Dataset entries:
== Segment start ==

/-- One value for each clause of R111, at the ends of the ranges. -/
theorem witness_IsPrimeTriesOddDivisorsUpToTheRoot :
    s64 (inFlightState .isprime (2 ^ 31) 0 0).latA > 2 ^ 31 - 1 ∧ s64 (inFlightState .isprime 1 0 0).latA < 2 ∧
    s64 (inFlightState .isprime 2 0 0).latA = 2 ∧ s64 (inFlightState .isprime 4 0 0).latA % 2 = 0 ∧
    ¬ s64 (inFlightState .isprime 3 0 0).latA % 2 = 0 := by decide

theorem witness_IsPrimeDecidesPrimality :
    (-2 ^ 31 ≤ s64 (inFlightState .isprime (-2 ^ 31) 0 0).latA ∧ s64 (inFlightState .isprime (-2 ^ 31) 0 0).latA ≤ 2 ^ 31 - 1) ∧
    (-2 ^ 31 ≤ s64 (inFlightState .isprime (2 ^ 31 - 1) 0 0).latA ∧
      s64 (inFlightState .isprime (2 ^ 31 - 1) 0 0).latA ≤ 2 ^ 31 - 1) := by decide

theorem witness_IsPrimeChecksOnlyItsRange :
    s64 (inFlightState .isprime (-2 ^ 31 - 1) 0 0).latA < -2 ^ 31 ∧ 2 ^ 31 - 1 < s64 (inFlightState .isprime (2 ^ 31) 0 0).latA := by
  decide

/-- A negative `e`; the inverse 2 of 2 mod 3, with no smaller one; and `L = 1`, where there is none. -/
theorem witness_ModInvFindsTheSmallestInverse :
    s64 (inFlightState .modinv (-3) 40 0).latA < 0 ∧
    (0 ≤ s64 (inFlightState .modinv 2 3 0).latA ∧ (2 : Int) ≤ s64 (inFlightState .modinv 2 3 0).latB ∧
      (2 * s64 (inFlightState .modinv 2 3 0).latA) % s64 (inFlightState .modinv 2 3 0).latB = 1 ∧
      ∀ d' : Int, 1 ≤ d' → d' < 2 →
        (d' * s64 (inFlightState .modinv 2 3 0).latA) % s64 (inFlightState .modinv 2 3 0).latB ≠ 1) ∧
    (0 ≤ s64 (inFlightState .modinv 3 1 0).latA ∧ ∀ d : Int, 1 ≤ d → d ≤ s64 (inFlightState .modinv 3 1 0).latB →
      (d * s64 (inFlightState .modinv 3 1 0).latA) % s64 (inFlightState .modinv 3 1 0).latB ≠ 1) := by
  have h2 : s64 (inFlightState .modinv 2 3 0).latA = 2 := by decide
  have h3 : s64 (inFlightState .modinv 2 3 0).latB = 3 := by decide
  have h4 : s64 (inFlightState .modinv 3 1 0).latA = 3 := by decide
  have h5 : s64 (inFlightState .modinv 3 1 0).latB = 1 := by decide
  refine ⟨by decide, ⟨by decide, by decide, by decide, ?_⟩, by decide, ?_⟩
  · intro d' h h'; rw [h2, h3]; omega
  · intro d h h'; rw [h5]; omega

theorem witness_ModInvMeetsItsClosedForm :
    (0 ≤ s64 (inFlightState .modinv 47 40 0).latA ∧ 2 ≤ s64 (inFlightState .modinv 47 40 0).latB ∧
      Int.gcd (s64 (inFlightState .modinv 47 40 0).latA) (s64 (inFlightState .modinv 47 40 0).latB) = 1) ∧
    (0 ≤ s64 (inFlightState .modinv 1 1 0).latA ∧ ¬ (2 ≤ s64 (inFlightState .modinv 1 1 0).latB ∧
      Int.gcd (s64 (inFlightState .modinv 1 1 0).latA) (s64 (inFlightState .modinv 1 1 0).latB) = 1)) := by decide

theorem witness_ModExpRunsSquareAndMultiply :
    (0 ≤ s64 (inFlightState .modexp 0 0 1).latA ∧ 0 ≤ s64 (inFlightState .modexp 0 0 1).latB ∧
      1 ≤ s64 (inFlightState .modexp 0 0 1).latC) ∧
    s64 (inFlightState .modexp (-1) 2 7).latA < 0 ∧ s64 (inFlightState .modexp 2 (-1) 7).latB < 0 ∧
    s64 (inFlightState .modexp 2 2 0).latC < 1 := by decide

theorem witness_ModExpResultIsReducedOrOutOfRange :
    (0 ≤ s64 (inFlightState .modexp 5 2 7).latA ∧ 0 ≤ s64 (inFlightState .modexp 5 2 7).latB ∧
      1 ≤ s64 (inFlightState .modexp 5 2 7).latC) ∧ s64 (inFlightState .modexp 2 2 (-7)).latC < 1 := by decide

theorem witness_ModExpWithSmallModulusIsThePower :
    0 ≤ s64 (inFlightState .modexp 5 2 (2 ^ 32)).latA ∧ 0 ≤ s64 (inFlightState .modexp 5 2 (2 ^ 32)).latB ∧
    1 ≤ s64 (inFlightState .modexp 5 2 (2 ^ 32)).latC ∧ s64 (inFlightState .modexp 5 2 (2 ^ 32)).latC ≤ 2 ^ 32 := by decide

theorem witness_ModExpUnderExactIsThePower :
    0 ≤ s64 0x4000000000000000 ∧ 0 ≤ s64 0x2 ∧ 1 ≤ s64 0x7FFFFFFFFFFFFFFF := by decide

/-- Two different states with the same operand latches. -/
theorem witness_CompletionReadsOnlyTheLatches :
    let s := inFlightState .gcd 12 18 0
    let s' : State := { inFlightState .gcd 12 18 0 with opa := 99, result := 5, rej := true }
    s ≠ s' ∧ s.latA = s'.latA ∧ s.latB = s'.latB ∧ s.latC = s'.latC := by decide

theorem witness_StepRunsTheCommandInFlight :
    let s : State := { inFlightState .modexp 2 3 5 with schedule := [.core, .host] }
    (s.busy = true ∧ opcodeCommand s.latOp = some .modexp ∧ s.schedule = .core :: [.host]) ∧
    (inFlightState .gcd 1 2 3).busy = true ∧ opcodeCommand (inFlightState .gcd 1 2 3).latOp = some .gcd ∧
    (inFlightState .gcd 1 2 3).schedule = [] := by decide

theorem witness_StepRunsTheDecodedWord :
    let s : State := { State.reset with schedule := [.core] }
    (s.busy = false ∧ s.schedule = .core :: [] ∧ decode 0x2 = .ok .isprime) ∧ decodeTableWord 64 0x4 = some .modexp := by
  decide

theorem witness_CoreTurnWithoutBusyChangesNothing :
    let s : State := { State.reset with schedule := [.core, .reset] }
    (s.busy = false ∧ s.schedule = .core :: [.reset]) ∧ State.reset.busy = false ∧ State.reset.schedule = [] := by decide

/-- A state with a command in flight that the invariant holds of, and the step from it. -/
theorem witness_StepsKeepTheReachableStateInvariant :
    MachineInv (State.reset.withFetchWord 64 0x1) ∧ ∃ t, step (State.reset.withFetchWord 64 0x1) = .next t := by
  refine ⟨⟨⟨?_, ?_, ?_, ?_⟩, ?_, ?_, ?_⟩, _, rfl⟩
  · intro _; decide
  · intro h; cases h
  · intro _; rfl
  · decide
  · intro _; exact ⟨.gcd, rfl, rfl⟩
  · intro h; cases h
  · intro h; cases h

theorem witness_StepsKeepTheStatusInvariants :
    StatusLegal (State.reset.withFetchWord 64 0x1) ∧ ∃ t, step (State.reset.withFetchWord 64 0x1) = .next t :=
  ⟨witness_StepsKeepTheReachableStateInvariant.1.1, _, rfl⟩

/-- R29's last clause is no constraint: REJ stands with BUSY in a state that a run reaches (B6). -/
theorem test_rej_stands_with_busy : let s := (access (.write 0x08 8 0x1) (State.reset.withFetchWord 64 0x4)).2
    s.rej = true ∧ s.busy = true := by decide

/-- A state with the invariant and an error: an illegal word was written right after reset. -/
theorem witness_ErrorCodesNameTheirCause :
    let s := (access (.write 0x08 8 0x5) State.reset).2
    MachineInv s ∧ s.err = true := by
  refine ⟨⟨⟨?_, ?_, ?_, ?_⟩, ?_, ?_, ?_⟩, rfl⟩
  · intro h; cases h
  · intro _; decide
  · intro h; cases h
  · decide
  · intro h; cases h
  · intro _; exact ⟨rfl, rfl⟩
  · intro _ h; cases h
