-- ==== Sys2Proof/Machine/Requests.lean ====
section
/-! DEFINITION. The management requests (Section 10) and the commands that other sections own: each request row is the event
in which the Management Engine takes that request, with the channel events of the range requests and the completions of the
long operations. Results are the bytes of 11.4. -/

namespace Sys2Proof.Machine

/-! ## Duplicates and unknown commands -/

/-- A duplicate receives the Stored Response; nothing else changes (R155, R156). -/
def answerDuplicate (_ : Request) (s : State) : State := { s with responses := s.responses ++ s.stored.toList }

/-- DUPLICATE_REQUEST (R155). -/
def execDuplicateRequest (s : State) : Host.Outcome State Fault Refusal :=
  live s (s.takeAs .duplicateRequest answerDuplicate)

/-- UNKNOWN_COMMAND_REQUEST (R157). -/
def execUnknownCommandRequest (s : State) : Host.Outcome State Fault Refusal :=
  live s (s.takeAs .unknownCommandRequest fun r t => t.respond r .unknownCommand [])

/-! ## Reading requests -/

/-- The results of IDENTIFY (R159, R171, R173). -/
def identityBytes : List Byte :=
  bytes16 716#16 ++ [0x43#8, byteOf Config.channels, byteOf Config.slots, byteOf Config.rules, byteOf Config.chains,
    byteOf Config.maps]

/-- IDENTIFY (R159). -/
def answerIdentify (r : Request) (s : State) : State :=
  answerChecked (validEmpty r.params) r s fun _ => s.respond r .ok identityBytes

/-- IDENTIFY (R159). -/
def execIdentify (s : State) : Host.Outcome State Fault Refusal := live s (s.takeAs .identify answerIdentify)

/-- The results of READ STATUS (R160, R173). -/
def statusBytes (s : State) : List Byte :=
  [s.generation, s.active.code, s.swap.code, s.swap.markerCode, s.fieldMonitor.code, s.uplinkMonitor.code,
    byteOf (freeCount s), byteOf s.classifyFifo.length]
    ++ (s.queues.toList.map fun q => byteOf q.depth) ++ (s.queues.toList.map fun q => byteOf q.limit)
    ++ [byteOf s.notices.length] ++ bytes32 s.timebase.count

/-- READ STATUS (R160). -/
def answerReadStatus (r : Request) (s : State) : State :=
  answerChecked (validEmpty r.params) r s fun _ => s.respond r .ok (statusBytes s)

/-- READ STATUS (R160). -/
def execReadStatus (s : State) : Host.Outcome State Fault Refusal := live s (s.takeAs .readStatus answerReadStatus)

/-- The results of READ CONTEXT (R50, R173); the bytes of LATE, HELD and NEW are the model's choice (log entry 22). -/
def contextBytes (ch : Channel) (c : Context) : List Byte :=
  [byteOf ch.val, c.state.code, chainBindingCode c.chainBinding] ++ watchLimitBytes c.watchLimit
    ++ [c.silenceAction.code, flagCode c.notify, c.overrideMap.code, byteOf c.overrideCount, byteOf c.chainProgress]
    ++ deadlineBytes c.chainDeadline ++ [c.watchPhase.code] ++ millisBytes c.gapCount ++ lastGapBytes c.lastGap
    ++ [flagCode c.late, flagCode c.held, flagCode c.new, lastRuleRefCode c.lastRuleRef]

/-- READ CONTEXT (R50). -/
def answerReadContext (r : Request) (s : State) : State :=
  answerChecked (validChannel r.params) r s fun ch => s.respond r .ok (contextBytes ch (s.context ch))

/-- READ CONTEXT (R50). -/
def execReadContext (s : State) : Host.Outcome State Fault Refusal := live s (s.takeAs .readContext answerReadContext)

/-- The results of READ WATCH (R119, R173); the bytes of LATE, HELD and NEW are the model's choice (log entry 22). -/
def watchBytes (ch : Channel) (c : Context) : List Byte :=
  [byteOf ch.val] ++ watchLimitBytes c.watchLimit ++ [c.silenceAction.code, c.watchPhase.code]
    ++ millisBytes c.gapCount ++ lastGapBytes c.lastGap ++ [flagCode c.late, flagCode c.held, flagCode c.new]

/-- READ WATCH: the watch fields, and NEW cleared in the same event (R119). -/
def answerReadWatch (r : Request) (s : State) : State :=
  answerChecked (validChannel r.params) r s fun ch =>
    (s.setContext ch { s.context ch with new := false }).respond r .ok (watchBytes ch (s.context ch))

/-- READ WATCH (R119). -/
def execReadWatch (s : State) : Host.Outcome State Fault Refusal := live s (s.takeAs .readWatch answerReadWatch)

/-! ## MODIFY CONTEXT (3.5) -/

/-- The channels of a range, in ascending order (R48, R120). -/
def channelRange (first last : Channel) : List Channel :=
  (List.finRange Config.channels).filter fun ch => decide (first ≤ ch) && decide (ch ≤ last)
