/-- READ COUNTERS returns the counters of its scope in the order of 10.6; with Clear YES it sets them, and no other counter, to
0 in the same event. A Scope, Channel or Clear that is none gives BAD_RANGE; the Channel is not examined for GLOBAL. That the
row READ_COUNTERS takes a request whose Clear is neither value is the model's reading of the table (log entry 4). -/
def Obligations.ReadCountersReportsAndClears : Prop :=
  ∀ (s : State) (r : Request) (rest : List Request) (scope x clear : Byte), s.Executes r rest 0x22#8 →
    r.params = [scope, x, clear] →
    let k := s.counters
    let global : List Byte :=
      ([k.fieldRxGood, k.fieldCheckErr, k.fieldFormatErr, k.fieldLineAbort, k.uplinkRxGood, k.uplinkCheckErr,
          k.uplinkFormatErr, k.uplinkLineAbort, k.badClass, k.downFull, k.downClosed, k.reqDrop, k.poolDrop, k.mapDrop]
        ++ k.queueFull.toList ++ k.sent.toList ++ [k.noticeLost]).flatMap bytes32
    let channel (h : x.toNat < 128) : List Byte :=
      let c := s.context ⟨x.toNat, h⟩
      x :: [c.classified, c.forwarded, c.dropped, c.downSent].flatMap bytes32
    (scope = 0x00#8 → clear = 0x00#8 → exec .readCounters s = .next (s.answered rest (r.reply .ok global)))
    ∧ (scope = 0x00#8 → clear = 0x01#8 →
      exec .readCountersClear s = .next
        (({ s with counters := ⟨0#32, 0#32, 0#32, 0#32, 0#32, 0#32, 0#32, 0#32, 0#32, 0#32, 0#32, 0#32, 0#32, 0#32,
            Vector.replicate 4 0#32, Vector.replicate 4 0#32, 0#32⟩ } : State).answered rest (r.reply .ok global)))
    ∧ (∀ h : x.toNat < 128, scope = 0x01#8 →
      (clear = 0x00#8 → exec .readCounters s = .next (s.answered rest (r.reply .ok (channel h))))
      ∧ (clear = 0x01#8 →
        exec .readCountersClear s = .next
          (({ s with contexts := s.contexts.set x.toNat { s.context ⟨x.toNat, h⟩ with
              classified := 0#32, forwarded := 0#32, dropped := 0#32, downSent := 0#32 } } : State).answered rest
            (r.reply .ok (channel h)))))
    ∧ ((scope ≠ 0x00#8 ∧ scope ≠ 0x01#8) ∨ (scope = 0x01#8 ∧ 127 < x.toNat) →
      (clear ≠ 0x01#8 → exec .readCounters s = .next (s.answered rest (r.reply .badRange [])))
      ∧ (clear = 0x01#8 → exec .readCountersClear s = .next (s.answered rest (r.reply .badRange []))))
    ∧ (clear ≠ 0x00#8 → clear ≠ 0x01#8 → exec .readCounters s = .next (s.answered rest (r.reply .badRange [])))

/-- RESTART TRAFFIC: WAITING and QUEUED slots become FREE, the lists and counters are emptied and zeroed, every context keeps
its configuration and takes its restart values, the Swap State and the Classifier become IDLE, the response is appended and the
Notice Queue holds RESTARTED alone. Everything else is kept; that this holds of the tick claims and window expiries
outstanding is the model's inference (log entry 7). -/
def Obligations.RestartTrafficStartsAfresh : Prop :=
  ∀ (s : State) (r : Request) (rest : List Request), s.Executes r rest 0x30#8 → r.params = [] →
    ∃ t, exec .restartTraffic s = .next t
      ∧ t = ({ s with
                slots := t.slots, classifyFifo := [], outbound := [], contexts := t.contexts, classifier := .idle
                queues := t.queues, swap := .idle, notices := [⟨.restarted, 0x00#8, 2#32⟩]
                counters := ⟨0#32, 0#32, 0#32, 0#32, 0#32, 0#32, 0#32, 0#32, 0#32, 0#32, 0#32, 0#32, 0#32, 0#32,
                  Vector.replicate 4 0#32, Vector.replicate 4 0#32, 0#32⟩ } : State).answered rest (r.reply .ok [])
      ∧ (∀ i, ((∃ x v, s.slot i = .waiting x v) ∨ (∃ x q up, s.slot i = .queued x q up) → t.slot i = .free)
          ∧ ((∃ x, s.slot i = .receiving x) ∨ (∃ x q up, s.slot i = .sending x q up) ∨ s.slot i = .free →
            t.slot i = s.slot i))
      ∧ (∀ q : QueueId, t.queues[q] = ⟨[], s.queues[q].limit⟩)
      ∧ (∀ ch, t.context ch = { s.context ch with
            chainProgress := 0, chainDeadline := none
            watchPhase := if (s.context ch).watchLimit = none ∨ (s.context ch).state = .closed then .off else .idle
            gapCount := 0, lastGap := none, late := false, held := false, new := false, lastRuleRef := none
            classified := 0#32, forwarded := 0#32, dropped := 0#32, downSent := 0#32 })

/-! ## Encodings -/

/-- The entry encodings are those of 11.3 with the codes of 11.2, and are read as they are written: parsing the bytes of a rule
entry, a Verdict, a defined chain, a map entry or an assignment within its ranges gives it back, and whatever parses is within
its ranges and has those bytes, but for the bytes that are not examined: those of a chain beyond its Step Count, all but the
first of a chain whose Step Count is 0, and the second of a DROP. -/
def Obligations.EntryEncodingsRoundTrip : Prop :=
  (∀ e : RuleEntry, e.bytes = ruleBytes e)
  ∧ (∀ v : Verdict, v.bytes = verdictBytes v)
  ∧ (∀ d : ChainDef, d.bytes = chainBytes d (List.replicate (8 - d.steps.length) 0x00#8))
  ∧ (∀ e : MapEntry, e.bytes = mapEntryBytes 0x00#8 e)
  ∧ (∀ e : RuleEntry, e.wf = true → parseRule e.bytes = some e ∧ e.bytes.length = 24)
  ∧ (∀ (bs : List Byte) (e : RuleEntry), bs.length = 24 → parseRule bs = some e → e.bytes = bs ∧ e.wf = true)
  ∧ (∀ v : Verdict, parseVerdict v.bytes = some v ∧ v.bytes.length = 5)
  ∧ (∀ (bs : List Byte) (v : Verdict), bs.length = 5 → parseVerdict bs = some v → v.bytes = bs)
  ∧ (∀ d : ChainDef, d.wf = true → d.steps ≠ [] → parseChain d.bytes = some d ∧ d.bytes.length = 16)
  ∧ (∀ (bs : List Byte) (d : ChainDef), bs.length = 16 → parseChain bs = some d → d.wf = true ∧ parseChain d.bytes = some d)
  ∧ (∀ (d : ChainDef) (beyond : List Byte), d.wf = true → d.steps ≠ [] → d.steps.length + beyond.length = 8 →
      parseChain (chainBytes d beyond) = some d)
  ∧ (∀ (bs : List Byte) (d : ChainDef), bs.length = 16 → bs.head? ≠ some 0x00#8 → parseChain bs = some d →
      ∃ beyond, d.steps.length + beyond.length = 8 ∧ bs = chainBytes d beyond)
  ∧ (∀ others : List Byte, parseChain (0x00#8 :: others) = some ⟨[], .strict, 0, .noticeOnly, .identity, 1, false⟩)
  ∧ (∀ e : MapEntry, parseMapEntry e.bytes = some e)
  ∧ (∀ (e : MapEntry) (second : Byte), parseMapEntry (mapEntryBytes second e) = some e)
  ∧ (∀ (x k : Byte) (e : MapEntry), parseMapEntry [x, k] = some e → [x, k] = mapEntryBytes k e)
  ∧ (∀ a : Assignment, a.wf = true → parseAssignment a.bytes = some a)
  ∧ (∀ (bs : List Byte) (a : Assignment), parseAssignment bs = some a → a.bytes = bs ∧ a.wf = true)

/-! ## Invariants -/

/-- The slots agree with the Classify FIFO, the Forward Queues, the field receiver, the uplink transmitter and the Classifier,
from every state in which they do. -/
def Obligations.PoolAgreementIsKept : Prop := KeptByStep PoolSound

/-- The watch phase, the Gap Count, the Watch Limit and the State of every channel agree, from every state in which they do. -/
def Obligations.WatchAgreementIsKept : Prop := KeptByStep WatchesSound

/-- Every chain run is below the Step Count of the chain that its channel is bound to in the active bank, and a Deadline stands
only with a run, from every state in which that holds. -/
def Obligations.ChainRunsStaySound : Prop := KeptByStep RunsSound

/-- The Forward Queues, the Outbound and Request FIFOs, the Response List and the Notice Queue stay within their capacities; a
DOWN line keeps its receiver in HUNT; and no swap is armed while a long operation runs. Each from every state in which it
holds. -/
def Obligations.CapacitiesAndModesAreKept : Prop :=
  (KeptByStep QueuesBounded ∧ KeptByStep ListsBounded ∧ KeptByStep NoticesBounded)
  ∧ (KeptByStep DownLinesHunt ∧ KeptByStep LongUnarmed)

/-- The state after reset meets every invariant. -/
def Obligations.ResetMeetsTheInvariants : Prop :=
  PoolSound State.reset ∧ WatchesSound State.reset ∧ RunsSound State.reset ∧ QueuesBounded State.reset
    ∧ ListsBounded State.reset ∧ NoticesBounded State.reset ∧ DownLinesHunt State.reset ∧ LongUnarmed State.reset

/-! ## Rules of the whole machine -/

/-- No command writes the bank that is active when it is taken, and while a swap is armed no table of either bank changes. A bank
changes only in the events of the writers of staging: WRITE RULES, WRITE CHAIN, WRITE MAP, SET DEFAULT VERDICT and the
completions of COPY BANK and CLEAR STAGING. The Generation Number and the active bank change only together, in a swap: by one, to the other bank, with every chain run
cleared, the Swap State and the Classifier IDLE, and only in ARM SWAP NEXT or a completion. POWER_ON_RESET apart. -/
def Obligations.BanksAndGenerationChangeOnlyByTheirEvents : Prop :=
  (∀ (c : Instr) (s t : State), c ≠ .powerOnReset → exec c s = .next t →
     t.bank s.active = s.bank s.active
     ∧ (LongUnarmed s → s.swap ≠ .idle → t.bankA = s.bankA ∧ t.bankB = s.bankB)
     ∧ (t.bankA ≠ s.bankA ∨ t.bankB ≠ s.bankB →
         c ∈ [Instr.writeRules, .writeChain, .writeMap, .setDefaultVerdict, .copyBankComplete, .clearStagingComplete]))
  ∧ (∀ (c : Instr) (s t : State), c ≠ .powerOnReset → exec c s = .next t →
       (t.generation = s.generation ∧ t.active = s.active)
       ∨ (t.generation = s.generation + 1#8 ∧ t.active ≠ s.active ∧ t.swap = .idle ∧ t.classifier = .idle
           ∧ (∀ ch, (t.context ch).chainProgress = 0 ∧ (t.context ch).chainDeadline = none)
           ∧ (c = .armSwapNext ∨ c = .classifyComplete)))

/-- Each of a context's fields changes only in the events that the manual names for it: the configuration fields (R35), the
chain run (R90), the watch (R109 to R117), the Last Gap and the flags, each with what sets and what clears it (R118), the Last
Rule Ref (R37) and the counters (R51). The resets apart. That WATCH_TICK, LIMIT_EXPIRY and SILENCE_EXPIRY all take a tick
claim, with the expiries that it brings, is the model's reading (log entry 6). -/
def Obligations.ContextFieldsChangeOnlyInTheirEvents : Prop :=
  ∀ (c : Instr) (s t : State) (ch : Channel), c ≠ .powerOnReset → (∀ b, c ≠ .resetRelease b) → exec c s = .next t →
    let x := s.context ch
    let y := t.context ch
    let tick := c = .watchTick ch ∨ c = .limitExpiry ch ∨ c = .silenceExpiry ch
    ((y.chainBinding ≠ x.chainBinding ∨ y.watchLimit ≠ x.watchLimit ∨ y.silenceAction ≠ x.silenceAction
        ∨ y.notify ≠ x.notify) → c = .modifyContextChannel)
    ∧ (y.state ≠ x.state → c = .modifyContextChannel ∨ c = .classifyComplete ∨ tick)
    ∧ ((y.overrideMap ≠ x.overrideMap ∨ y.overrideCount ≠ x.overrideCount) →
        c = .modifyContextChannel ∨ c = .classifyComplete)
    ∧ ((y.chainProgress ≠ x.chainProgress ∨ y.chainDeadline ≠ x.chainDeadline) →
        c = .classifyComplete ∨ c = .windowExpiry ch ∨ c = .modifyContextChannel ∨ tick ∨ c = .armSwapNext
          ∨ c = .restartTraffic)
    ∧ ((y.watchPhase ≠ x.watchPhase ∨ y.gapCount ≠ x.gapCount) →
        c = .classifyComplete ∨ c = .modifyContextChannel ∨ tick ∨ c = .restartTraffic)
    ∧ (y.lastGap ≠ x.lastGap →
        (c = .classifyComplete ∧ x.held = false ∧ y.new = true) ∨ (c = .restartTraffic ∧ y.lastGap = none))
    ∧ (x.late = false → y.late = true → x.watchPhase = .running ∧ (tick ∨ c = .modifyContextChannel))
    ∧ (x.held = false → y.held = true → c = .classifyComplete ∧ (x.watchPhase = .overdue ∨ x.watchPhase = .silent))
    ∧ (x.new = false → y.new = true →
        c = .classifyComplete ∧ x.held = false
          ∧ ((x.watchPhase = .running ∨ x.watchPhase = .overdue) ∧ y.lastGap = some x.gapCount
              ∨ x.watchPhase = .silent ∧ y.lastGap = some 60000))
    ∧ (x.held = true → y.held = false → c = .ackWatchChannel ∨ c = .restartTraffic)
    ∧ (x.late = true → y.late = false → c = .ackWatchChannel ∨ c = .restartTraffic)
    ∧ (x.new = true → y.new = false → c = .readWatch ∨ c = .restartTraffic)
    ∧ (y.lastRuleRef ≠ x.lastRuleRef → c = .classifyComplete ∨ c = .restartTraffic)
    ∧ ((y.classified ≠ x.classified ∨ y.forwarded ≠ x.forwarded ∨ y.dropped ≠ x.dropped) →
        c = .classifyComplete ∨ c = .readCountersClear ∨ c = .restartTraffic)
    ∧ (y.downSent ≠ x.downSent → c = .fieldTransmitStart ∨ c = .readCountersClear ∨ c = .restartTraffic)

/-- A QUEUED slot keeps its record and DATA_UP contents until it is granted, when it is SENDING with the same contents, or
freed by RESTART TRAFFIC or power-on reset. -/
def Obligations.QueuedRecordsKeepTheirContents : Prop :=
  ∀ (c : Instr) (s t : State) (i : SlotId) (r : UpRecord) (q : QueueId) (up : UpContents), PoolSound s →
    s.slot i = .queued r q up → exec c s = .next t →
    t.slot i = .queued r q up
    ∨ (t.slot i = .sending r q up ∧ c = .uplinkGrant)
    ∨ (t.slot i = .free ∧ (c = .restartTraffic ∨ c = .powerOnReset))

== Segment end ==

EXERCISE: Wherever the string "parseMapEntry" appears in a line above, copy that line.

RESULT OF THIS TASK:
  ∧ (∀ e : MapEntry, parseMapEntry e.bytes = some e)
  ∧ (∀ (e : MapEntry) (second : Byte), parseMapEntry (mapEntryBytes second e) = some e)
  ∧ (∀ (x k : Byte) (e : MapEntry), parseMapEntry [x, k] = some e → [x, k] = mapEntryBytes k e)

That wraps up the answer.